President Trump’s import tariffs on steel and aluminum has provoked righteous anger from the EU. The Commission wants to respond with targeted tariffs on US goods such as motorcycles, jeans, and bourbon whiskey—tradeables with major producers in GOP areas.

The “National Security” Excuse

The spectacle is rather depressing. As my colleague Dan Ikenson has outlined, in isolation Trump’s tariffs would not be that economically significant. After all, the EU imposes over 12,500 tariffs of its own, some of which are high. But Trump’s use of a “national security” justification and his broader gunboat diplomacy threatens to open a Pandora’s Box of global risks and retaliation.

Instead of goading Trump with punishment tariffs and rejecting his “national security” argument out of hand, the EU should do, well, nothing.
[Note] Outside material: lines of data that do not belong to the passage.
-- ==== Sys2Proof/Machine/State.lean ====
section
/-! DEFINITION. The architectural state (10_state.md R12 to R29), the output records and responses a command produces
(30_encoding.md R55 to R58), the command stream the environment presents, the reasons a step can stop, and the state
after reset. -/

namespace Sys2Proof.Machine

open Config

/-! ## What a command hands to the environment -/

/-- The reporting events (30_encoding.md R58). -/
inductive Event where
  | windowFull
  | ackRx
  | newAck
  | retransmit
  | dataRx
  deriving DecidableEq, Repr

/-- The output records (30_encoding.md R56). `TIMER_START` carries the constant `TIMER_DURATION` (R53: a constant port);
`Sys2Proof.Machine.carriedBy` gives it. -/
inductive OutputOf (P : Nat) where
  /-- `TX(pkt)`. -/
  | tx (pkt : PacketOf P)
  /-- `DELIVER(payload)`. -/
  | deliver (payload : BitVec (8 * P))
  /-- `TIMER_START(TIMER_DURATION)`. -/
  | timerStart
  /-- `TIMER_STOP`. -/
  | timerStop
  /-- `EVT(name)`. -/
  | evt (event : Event)
  deriving DecidableEq, Repr

/-- The output records of this hardware. -/
abbrev Output := OutputOf PAYLOAD_BYTES

/-- The response codes by name (30_encoding.md R57). -/
inductive RspCode where
  | initDone
  | submitAccepted
  | submitWindowFull
  | ackCorrupt
  | ackDuplicate
  | ackNew
  | ackNewSlide
  | timeoutRetransmit
  | timeoutNothing
  | timeoutSpurious
  | dataCorrupt
  | dataOutOfRange
  | dataBuffered
  | dataDelivered
  | leafResult
  | illegal
  deriving DecidableEq, Repr

/-- `rsp_code` and `rsp_result` (30_encoding.md R53, R57). -/
structure Response where
  code : RspCode
  result : Word
  deriving DecidableEq, Repr

/-! ## What the environment presents -/

/-- What the environment drives on the block's inputs at a step (30_encoding.md R45, R54). -/
inductive Input where
  /-- A command word on the command port (`cmd_valid = 1`). -/
  | command (word : CmdWord)
  /-- `rst = 1` at a rising edge (70_reset_and_hazards.md R140). -/
  | reset
  deriving DecidableEq, Repr

/-! ## Architectural state -/

/-- One record of the sender window: `SLOT_W` bits (10_state.md R19, 20_memory.md R30). -/
structure SlotOf (P : Nat) where
  pkt : PacketOf P
  acked : Bool
  deriving DecidableEq, Repr

/-- A slot of this hardware's sender window. -/
abbrev Slot := SlotOf PAYLOAD_BYTES

/-- The state the sender engine U2 owns (10_state.md R12 to R20, R26), of a window of `W` slots and of registers with
the derived widths of 00_scope.md R11. -/
structure SenderStateOf (W idxW cntW seqW P : Nat) where
  /-- R13: index of the oldest live slot. -/
  windowfirst : BitVec idxW
  /-- R14: index of the most recently inserted packet. -/
  windowlast : BitVec idxW
  /-- R15: live slots not acknowledged. -/
  windowcount : BitVec cntW
  /-- R16: live slots acknowledged and not yet slid out. -/
  ackcount : BitVec cntW
  /-- R17: the next sequence number to assign. -/
  nextseqnum : BitVec seqW
  /-- R18: the shadow of the external timer. -/
  timer_armed : Bool
  /-- R19: the address space `SND`. -/
  snd_win : Vector (SlotOf P) W
  deriving DecidableEq, Repr

/-- `SenderState` of this hardware. -/
abbrev SenderState := SenderStateOf WINDOWSIZE IDX_W CNT_W SEQ_W PAYLOAD_BYTES

/-- The state the receiver engine U3 owns (10_state.md R21 to R23, R25). -/
structure ReceiverStateOf (W idxW seqW P : Nat) where
  /-- R21: the next sequence number to deliver. -/
  expectedseqnum : BitVec seqW
  /-- R22: the slot where that packet is or will be stored. -/
  rcv_base : BitVec idxW
  /-- R23: the acknowledgment counter. -/
  b_nextseqnum : BitVec seqW
  /-- R25: the address space `RCV`; no valid bit. -/
  rcv_buf : Vector (PacketOf P) W
  deriving DecidableEq, Repr

/-- `ReceiverState` of this hardware. -/
abbrev ReceiverState := ReceiverStateOf WINDOWSIZE IDX_W SEQ_W PAYLOAD_BYTES

/-- The machine: the two engines' records, which are all the state the spec gives the block (10_state.md, opening
paragraph; R24, R27, R28), and three fields of the model that make its ports plain data (assumption log 6 and 7). -/
structure State where
  /-- `SenderState` (R12). -/
  sender : SenderState
  /-- `ReceiverState` (R12). -/
  receiver : ReceiverState
  /-- The model's: what the environment has still to present, in presentation order (R45, 60_exceptions.md R125). -/
  inputs : List Input
  /-- The model's: the output records of the last command, in emission order (30_encoding.md R55). -/
  outputs : List Output
  /-- The model's: the response of the last command; none right after reset (30_encoding.md R57, R140). -/
  response : Option Response
  deriving DecidableEq, Repr

/-! ## Reset (10_state.md R29, 70_reset_and_hazards.md R140) -/

/-- All bits 0. -/
def zeroPacket {P : Nat} : PacketOf P := ⟨0, 0, 0, 0⟩

/-- A receiver slot after initialisation: `seqnum = NOTINUSE`, the rest 0 (R29, decision D16). -/
def emptyRcvSlot {P : Nat} (notInUse : Word := NOTINUSE) : PacketOf P := ⟨notInUse, 0, 0, 0⟩

/-- The sender rows of R29. -/
def SenderStateOf.reset {W idxW cntW seqW P : Nat} : SenderStateOf W idxW cntW seqW P where
  windowfirst := 0
  windowlast := BitVec.ofNat idxW (W - 1)
  windowcount := 0
  ackcount := 0
  nextseqnum := 0
  timer_armed := false
  snd_win := Vector.replicate W ⟨zeroPacket, false⟩

/-- The receiver rows of R29. -/
def ReceiverStateOf.reset {W idxW seqW P : Nat} (notInUse : Word := NOTINUSE) : ReceiverStateOf W idxW seqW P where
  expectedseqnum := 0
  rcv_base := 0
  b_nextseqnum := 1
  rcv_buf := Vector.replicate W (emptyRcvSlot notInUse)

/-- The machine right after reset: R29, nothing presented, no output record and no response (R140). -/
def State.reset : State where
  sender := SenderStateOf.reset
  receiver := ReceiverStateOf.reset
  inputs := []
  outputs := []
  response := none

/-! ## Why a step can stop -/

/-- No step faults: "No condition in this core is fatal" (60_exceptions.md R120), and every command has a defined result
in every state (30_encoding.md R52). The type has no constructor; that is safe, since nothing can claim a fault. -/
inductive Fault where
  deriving DecidableEq, Repr

/-- Why a step has no meaning. -/
inductive Refusal where
  /-- Raised only by an arm of `exec` whose instruction has no meaning yet (none is left). Safe: nothing is claimed of the
  instruction. -/
  | notModelled (mnemonic : String)
  deriving DecidableEq, Repr

end Sys2Proof.Machine
end

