-- ==== Sys2Proof/Tests/Slice0.lean ====
section
/-! SUPPORT. The model's own tests. Expected values come from spec/: the worked words and traces of 95_test_vectors.md, the
examples and corner cases of the rules named, or hand arithmetic from a rule. After them, one witness per statement that
has hypotheses. -/

namespace Sys2Proof.Tests

open Sys2Proof.Machine Sys2Proof.Config

/- One theorem at a time: the kernel evaluations do not run side by side. -/
set_option Elab.async false

/-! ## Helpers -/

/-- `"a"` twenty times, and other one-letter messages, by the letter's byte. -/
def letters (b : Byte) : Message := messageOfBytes (List.replicate 20 b)

/-- The data packet numbered `i` with message `"a"` twenty times, in a sender slot. -/
def numbered (i : Nat) (acked : Bool) : Slot := ⟨buildPacket (BitVec.ofNat 32 i) NOTINUSE (letters 0x61), acked⟩

/-- A sender with `n` live slots from slot 0 on, slot `i` holding number `i`, and these flags; `acks` of them are set. -/
def window (n acks : Nat) (f0 f1 f2 f3 f4 f5 : Bool) : State :=
  { State.reset with
    sender :=
      { windowfirst := 0, windowlast := BitVec.ofNat 3 ((n + 5) % 6), windowcount := BitVec.ofNat 3 (n - acks)
        ackcount := BitVec.ofNat 3 acks, nextseqnum := BitVec.ofNat 4 n, timer_armed := decide (0 < n)
        snd_win := #v[numbered 0 f0, numbered 1 f1, numbered 2 f2, numbered 3 f3, numbered 4 f4, numbered 5 f5] } }

/-- `n` submissions from reset, none acknowledged (the slots beyond hold stale packets). -/
def submitted (n : Nat) : State := window n 0 false false false false false false

/-- A receiver that expects 0 and has buffered 1 to 5. -/
def waiting : State :=
  { State.reset with
    receiver :=
      { State.reset.receiver with
        rcv_buf := #v[emptyRcvSlot, (numbered 1 false).pkt, (numbered 2 false).pkt, (numbered 3 false).pkt,
          (numbered 4 false).pkt, (numbered 5 false).pkt] } }

/-- A well-formed acknowledgment of `n` (30_encoding.md R62). -/
def ack (n : Word) : Packet := buildPacket 1 n fillerMessage

/-- A well-formed data packet (30_encoding.md R62). -/
def data (n : Word) (b : Byte) : Packet := buildPacket n NOTINUSE (letters b)

/-- A packet whose checksum is wrong. -/
def spoiled : Packet := { data 0 0x61 with checksum := 0 }

/-- The next state of an outcome, where it has one. -/
def nextState? (o : Host.Outcome State Fault Refusal) : Option State :=
  match o with
  | .next t => some t
  | .fault _ => none
  | .refused _ => none

theorem next_of_some {o : Host.Outcome State Fault Refusal} (h : (nextState? o).isSome = true) : ∃ t, o = .next t := by
  cases o with
  | next t => exact ⟨t, rfl⟩
  | fault r => simp [nextState?] at h
  | refused r => simp [nextState?] at h

/-! ## Well-formedness: each check refuses an ill-formed term (70_reset_and_hazards.md R145, 20_memory.md R37) -/

theorem test_params_accept_stop_and_wait :
    (⟨1, 2, 1, NOTINUSE, 0, 0, .zero⟩ : Params).wellFormed = true := by decide
theorem test_params_refuse_no_window : (⟨0, 0, 20, NOTINUSE, 0, 0, .zero⟩ : Params).wellFormed = false := by decide
theorem test_params_refuse_odd_space : (⟨6, 13, 20, NOTINUSE, 0, 0, .zero⟩ : Params).wellFormed = false := by decide
theorem test_params_refuse_no_payload : (⟨6, 12, 0, NOTINUSE, 0, 0, .zero⟩ : Params).wellFormed = false := by decide
theorem test_params_refuse_sentinel_in_space : (⟨6, 12, 20, 11, 0, 0, .zero⟩ : Params).wellFormed = false := by decide
theorem test_params_refuse_wide_space :
    (⟨2 ^ 32, 2 ^ 33, 20, NOTINUSE, 0, 0, .zero⟩ : Params).wellFormed = false := by decide
theorem test_message_refuses_19_bytes : messageBytesWellFormed (List.replicate 19 0) = false := by decide
theorem test_operand_refuses_33_bits : operandWellFormed (2 ^ 32) = false := by decide

/-! ## Decoding: the words of 95_test_vectors.md section 2, one per command -/

theorem test_decode_chkCompute :
    decode 0x616161616161616161616161616161616161616100000000FFFFFFFF000000000#260
      = .ok (.chkCompute 0 0xFFFFFFFF (letters 0x61)) := by decide +kernel
theorem test_decode_chkVerify :
    decode 0x616161616161616161616161616161616161616100000793FFFFFFFF000000001#260
      = .ok (.chkVerify ⟨0, 0xFFFFFFFF, 0x793, letters 0x61⟩) := by decide +kernel
theorem test_decode_seqAdd :
    decode 0x000000000000000000000000000000000000000000000000000000010000000B4#260 = .ok (.seqAdd 11 1) := by
  decide +kernel
theorem test_decode_seqSub :
    decode 0x0000000000000000000000000000000000000000000000000000000A000000035#260 = .ok (.seqSub 3 10) := by
  decide +kernel
theorem test_decode_seqInrange :
    decode 0x00000000000000000000000000000000000000000000000B000000030000000A6#260 = .ok (.seqInrange 10 3 11) := by
  decide +kernel
theorem test_decode_sndInit : decode 0x8#260 = .ok .sndInit := by decide +kernel
theorem test_decode_sndSubmit :
    decode 0x61616161616161616161616161616161616161610000000000000000000000009#260
      = .ok (.sndSubmit (letters 0x61)) := by decide +kernel
theorem test_decode_sndPkt :
    decode 0x3030303030303030303030303030303030303030000003C10000000000000001A#260
      = .ok (.sndPkt ⟨1, 0, 0x3C1, letters 0x30⟩) := by decide +kernel
theorem test_decode_sndTimeout : decode 0xB#260 = .ok .sndTimeout := by decide +kernel
theorem test_decode_rcvInit : decode 0xC#260 = .ok .rcvInit := by decide +kernel
theorem test_decode_rcvPkt :
    decode 0x616161616161616161616161616161616161616100000793FFFFFFFF00000000D#260
      = .ok (.rcvPkt ⟨0, 0xFFFFFFFF, 0x793, letters 0x61⟩) := by decide +kernel
theorem test_decode_reserved_with_operands :
    decode 0x616161616161616161616161616161616161616100000793FFFFFFFF00000000E#260
      = .error (.reservedOpcode 0xE) := by decide +kernel
/-- 30_encoding.md R46: payload byte 0 lies next to the checksum, byte 19 at the top (the bytes of the word differ). -/
theorem test_decode_payload_order :
    (decode 0x131211100F0E0D0C0B0A090807060504030201000000000000000000000000009#260).toOption
      = some (.sndSubmit (messageOfBytes ((List.range 20).map fun i => BitVec.ofNat 8 i))) := by decide +kernel
/-- The word of 30_encoding.md R63. -/
theorem test_encode_sndSubmit :
    encode (.sndSubmit (letters 0x61)) = 0x61616161616161616161616161616161616161610000000000000000000000009#260 := by
  decide +kernel
theorem test_encode_sndPkt :
    encode (.sndPkt ⟨1, 0, 0x3C1, letters 0x30⟩)
      = 0x3030303030303030303030303030303030303030000003C10000000000000001A#260 := by decide +kernel
/-- The byte image printed in 95_test_vectors.md section 2. -/
theorem test_packetImage :
    packetImage (data 0 0x61) = [0, 0, 0, 0, 0xFF, 0xFF, 0xFF, 0xFF, 0x93, 0x07, 0, 0] ++ List.replicate 20 0x61 := by
  decide +kernel
theorem test_decodeTableWord : decodeTableWord 8 0x8 = some .sndInit ∧ decodeTableWord 8 0x7 = none := by
  decide +kernel

/-! ## U0 and U1 -/

theorem test_chk_wraps : chk 0xFFFFFFFF 0xFFFFFFFF (letters 1) = 0x12 := by decide +kernel
/-- 95_test_vectors.md section 3.1, the non-default `BYTE_EXT`. -/
theorem test_chk_sign_extension : chkWith .sign 0 0 (letters 0xFF) = 0xFFFFFFEC := by decide +kernel
theorem test_corrupted_one_byte : corrupted { data 0 0x61 with payload := letters 0x61 + 1 } = true := by decide +kernel
theorem test_corrupted_misses_cancelling : corrupted { data 0 0x61 with seqnum := 1, acknum := 0xFFFFFFFE } = false := by
  decide +kernel
theorem test_chkVerify_answers_1 :
    (afterCommand (.chkVerify spoiled) State.reset).response = some ⟨.leafResult, 1⟩ := by decide +kernel
theorem test_seqAdd_wraps : (afterCommand (.seqAdd 7 5) State.reset).response = some ⟨.leafResult, 0⟩ := by
  decide +kernel
theorem test_seqAdd_illegal : (afterCommand (.seqAdd 0 12) State.reset).response = some ⟨.illegal, 0⟩ := by
  decide +kernel
theorem test_seqSub_borrows : (afterCommand (.seqSub 3 10) State.reset).response = some ⟨.leafResult, 5⟩ := by
  decide +kernel
theorem test_seqSub_illegal : (afterCommand (.seqSub 3 12) State.reset).response = some ⟨.illegal, 0⟩ := by
  decide +kernel
/-- The window `[10, 3]` of the source (41_sequence_modulo_comparator.md R78): 10, 11, 0, 1, 2, 3. -/
theorem test_seqInrange_straddles :
    (List.range 14).filter (seqInrange 10 3) = [0, 1, 2, 3, 10, 11] := by decide +kernel
theorem test_seqInrange_refuses_sentinel : seqInrange 10 3 NOTINUSE.toNat = false := by decide +kernel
Of course, the President’s reasoning for protectionism is not sound. Given the origins of US imported steel includes major military allies, a “national security” justification is absurd. By increasing the input prices for downstream producers, tariffs on steel and aluminum are a wanton act of domestic self-harm. And all this to notionally “protect” jobs in two industries, when independent economic analysis suggests each extra job “saved” in these sectors would cost five times more lost in others, with a net loss of 146,000 jobs overall.

As dangerous as President Trump’s policy undoubtedly is, any game theorist will tell you that under the assumption of commitment to this course—or worse—the optimum strategy for the EU changes. Tit-for-tat retaliation risks exacerbating the economic pain at an already precarious moment and taking us to a mutually destructive equilibrium. Instead of goading Trump with punishment tariffs and rejecting his “national security” argument out of hand, the EU should do, well, nothing. At least not on tariffs.